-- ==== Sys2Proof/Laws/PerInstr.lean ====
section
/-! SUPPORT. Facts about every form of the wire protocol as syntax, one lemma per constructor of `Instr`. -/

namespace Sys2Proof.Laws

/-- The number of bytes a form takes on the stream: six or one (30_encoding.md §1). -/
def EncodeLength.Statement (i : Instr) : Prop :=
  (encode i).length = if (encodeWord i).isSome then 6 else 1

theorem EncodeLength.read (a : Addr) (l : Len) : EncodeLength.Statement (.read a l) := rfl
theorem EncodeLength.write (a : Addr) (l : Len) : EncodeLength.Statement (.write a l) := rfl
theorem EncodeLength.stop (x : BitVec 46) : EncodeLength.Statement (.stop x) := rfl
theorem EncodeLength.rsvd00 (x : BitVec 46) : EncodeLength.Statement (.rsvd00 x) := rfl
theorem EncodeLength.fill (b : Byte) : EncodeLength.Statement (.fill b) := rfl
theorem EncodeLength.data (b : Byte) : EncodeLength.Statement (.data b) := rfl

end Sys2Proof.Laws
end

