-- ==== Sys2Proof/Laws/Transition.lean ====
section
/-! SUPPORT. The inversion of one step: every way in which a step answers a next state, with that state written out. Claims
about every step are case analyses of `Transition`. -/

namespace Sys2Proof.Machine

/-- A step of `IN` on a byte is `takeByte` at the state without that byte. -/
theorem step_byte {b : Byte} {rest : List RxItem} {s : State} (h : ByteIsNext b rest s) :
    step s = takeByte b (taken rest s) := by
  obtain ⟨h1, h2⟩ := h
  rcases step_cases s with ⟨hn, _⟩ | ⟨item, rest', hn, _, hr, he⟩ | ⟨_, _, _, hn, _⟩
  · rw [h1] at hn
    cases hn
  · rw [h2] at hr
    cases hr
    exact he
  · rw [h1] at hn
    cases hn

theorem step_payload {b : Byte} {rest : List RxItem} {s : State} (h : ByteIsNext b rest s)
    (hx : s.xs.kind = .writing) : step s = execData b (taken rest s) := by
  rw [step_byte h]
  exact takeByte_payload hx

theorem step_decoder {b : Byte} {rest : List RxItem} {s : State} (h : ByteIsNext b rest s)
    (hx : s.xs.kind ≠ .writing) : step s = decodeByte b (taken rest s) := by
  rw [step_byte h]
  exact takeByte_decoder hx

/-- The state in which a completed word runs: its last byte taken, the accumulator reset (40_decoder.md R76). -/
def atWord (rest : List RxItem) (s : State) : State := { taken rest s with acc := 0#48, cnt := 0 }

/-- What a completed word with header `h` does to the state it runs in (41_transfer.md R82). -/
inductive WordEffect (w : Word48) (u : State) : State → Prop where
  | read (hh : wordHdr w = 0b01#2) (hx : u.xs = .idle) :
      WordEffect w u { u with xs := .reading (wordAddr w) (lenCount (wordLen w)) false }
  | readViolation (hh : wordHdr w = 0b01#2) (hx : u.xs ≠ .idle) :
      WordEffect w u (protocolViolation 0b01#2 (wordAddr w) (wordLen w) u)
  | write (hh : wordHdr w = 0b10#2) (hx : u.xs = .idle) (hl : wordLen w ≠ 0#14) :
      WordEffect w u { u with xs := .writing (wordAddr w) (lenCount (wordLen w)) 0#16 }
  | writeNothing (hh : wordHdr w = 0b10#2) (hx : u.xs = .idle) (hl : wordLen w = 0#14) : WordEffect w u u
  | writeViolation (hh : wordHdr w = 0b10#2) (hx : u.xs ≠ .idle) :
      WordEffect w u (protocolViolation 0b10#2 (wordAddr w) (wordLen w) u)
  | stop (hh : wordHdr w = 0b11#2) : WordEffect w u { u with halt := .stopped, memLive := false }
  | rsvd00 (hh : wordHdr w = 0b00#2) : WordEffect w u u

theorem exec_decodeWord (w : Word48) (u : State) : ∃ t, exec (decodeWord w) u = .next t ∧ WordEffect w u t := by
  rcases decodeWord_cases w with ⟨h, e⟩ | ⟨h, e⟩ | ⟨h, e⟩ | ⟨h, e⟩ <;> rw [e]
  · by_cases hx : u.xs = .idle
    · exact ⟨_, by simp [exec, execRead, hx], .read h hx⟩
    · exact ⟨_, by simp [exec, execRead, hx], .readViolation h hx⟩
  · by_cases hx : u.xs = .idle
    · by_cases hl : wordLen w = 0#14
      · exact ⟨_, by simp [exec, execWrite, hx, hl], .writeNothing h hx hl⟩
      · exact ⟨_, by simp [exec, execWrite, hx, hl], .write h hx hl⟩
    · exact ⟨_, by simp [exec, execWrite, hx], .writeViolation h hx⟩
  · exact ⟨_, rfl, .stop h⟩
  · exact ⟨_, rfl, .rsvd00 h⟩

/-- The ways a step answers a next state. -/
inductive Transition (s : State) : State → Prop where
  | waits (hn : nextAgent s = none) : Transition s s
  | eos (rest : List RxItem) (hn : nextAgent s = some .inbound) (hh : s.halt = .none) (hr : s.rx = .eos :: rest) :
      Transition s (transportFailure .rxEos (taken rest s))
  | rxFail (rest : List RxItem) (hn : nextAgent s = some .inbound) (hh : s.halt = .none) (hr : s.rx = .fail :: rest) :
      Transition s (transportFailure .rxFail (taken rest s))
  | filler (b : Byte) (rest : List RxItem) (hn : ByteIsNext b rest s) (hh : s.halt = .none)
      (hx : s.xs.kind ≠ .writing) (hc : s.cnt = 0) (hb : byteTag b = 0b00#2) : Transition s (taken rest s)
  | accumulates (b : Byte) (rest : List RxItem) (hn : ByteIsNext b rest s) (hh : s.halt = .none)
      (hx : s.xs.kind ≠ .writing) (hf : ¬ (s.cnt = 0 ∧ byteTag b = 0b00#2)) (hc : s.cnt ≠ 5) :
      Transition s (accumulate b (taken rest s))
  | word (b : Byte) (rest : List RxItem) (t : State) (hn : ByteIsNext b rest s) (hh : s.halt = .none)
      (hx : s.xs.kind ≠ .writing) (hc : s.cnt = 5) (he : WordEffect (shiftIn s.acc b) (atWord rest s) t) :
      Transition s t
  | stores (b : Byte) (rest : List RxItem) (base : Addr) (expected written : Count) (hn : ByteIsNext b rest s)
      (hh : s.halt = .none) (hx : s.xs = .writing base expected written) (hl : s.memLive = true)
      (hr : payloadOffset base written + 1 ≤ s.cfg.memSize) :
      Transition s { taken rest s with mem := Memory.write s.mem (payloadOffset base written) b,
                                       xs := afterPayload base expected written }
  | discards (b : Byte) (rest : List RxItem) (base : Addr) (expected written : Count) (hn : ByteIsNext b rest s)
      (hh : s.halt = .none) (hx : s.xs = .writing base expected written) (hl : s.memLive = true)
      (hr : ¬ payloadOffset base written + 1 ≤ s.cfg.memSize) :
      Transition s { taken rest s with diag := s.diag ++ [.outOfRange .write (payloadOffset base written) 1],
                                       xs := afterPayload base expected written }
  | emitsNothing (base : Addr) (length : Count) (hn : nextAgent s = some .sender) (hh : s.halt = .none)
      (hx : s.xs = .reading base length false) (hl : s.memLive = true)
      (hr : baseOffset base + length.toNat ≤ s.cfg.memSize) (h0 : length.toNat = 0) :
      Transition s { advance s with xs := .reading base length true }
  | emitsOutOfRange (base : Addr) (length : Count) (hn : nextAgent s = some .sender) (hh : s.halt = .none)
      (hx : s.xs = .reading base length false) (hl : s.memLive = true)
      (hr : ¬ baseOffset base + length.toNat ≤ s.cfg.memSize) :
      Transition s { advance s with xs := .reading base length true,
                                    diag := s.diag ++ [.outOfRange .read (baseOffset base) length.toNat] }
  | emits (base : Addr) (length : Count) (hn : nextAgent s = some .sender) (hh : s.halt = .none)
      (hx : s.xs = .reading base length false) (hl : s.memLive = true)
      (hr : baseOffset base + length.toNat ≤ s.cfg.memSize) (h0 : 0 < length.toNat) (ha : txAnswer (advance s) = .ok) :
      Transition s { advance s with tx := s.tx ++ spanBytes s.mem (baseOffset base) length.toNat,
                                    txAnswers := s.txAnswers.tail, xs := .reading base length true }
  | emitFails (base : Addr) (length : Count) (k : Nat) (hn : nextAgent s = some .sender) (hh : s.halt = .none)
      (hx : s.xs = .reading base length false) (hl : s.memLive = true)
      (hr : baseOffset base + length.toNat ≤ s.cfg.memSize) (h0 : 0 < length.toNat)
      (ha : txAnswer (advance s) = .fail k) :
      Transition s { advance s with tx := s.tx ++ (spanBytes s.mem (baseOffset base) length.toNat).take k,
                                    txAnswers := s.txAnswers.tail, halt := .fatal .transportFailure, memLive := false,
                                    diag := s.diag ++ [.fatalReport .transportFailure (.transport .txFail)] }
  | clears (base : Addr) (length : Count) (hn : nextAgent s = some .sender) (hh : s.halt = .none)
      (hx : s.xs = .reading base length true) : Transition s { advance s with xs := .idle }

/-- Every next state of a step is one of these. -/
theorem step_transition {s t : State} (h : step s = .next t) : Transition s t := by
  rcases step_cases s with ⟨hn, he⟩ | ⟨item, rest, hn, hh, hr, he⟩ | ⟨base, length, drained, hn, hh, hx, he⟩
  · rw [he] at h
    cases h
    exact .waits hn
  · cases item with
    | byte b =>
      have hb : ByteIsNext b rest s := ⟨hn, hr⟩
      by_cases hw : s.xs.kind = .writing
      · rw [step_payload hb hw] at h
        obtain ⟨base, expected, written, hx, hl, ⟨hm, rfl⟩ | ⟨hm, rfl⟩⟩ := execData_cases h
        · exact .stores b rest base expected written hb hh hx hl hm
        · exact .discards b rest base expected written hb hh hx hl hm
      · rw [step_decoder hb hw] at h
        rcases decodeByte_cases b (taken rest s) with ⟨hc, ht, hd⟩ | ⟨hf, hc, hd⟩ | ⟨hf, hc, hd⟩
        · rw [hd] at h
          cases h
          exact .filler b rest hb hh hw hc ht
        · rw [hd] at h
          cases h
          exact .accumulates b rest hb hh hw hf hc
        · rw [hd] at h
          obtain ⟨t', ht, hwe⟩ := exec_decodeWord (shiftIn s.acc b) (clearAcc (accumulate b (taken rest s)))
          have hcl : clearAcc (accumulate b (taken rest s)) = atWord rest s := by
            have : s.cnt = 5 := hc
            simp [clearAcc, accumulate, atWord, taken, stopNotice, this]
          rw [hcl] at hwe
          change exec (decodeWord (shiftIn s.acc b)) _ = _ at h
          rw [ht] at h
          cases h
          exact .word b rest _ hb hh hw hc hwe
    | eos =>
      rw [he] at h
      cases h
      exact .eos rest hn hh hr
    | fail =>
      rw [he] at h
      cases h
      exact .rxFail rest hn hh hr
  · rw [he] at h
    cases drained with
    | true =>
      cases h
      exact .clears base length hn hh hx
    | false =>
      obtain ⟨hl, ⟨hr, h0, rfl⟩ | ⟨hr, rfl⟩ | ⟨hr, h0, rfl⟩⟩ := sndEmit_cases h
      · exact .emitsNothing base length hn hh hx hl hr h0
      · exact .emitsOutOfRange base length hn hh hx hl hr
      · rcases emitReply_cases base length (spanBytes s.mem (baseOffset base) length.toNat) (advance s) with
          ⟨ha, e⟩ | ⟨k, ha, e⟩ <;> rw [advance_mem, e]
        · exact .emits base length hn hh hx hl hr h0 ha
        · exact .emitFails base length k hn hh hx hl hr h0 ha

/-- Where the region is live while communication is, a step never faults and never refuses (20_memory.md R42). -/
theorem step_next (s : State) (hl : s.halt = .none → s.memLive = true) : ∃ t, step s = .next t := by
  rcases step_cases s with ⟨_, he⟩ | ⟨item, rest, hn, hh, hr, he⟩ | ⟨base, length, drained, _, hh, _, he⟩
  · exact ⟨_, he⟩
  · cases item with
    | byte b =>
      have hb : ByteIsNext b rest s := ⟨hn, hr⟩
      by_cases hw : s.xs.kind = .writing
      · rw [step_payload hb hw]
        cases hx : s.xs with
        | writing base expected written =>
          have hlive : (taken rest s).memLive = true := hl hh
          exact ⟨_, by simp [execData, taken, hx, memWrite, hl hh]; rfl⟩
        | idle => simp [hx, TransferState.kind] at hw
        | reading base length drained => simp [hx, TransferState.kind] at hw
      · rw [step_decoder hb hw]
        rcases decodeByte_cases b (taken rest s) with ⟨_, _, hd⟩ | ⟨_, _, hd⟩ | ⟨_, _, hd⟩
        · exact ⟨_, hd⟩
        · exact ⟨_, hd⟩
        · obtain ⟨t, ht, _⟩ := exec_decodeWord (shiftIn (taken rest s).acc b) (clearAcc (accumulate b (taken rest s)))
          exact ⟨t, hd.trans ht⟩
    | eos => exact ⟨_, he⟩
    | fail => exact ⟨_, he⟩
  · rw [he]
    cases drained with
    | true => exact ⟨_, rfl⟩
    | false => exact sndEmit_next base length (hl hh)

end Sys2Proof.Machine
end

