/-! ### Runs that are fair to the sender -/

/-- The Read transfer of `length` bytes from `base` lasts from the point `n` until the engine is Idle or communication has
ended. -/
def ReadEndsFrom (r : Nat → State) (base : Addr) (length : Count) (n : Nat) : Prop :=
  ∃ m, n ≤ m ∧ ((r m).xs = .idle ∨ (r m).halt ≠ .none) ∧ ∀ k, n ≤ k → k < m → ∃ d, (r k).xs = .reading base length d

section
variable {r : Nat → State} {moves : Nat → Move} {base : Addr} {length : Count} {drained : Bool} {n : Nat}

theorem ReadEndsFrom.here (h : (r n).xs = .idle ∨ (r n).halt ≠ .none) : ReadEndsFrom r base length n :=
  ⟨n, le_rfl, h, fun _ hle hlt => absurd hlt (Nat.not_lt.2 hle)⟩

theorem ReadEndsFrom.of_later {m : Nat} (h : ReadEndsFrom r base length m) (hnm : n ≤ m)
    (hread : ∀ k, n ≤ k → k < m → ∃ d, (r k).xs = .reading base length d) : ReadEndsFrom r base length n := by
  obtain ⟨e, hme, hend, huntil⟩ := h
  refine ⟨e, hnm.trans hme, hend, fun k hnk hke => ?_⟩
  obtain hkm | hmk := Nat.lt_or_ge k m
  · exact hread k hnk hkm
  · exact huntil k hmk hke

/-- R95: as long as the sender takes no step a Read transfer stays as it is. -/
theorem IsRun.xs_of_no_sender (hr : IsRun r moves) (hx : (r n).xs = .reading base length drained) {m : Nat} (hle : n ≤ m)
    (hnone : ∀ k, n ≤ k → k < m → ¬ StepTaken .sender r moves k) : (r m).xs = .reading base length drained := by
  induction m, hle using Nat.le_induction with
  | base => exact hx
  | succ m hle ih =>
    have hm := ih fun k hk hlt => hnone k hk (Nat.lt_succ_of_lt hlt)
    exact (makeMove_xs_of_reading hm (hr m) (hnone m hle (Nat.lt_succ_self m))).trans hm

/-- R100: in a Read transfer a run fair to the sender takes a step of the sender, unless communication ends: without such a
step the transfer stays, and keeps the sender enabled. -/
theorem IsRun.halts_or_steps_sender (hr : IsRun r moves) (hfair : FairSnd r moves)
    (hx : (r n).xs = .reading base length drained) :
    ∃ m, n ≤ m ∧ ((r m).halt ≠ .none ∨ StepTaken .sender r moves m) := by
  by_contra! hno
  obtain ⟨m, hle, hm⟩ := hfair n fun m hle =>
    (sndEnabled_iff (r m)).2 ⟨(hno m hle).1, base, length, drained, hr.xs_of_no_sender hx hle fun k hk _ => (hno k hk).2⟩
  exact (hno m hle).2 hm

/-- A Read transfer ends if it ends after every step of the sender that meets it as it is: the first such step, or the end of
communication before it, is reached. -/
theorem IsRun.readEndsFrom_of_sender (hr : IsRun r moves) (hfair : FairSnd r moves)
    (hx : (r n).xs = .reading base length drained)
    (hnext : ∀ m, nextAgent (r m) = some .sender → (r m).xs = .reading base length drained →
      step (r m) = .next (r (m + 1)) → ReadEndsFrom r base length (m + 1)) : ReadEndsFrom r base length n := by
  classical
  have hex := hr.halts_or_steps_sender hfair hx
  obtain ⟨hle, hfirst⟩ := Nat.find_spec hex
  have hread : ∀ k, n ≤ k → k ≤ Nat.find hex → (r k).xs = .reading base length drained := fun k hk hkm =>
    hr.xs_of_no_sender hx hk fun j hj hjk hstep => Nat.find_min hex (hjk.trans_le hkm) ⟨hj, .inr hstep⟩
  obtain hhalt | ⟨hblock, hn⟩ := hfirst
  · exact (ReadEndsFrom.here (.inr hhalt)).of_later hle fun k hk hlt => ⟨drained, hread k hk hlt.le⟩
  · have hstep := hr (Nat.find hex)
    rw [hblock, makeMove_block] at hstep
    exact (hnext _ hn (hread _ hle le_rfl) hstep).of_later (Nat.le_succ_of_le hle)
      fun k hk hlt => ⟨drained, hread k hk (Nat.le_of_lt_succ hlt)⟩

#### [EXERCISE INSTRUCTIONS]
Among the entries above, the lines between the ones containing "SUPPORT. Facts about" and "that byte. -/", inclusive, are to be transcribed exactly. No other line is to be given.

#### [TASK SOLUTION]
/-! SUPPORT. Facts about every form of the wire protocol as syntax, one lemma per constructor of `Instr`. -/

namespace Sys2Proof.Laws

/-- The number of bytes a form takes on the stream: six or one (30_encoding.md §1). -/
def EncodeLength.Statement (i : Instr) : Prop :=
  (encode i).length = if (encodeWord i).isSome then 6 else 1

theorem EncodeLength.read (a : Addr) (l : Len) : EncodeLength.Statement (.read a l) := rfl
theorem EncodeLength.write (a : Addr) (l : Len) : EncodeLength.Statement (.write a l) := rfl
theorem EncodeLength.stop (x : BitVec 46) : EncodeLength.Statement (.stop x) := rfl
theorem EncodeLength.rsvd00 (x : BitVec 46) : EncodeLength.Statement (.rsvd00 x) := rfl
theorem EncodeLength.fill (b : Byte) : EncodeLength.Statement (.fill b) := rfl
theorem EncodeLength.data (b : Byte) : EncodeLength.Statement (.data b) := rfl

end Sys2Proof.Laws
end

-- ==== Sys2Proof/Laws/Transition.lean ====
section
/-! SUPPORT. The inversion of one step: every way in which a step answers a next state, with that state written out. Claims
about every step are case analyses of `Transition`. -/

namespace Sys2Proof.Machine

/-- A step of `IN` on a byte is `takeByte` at the state without that byte. -/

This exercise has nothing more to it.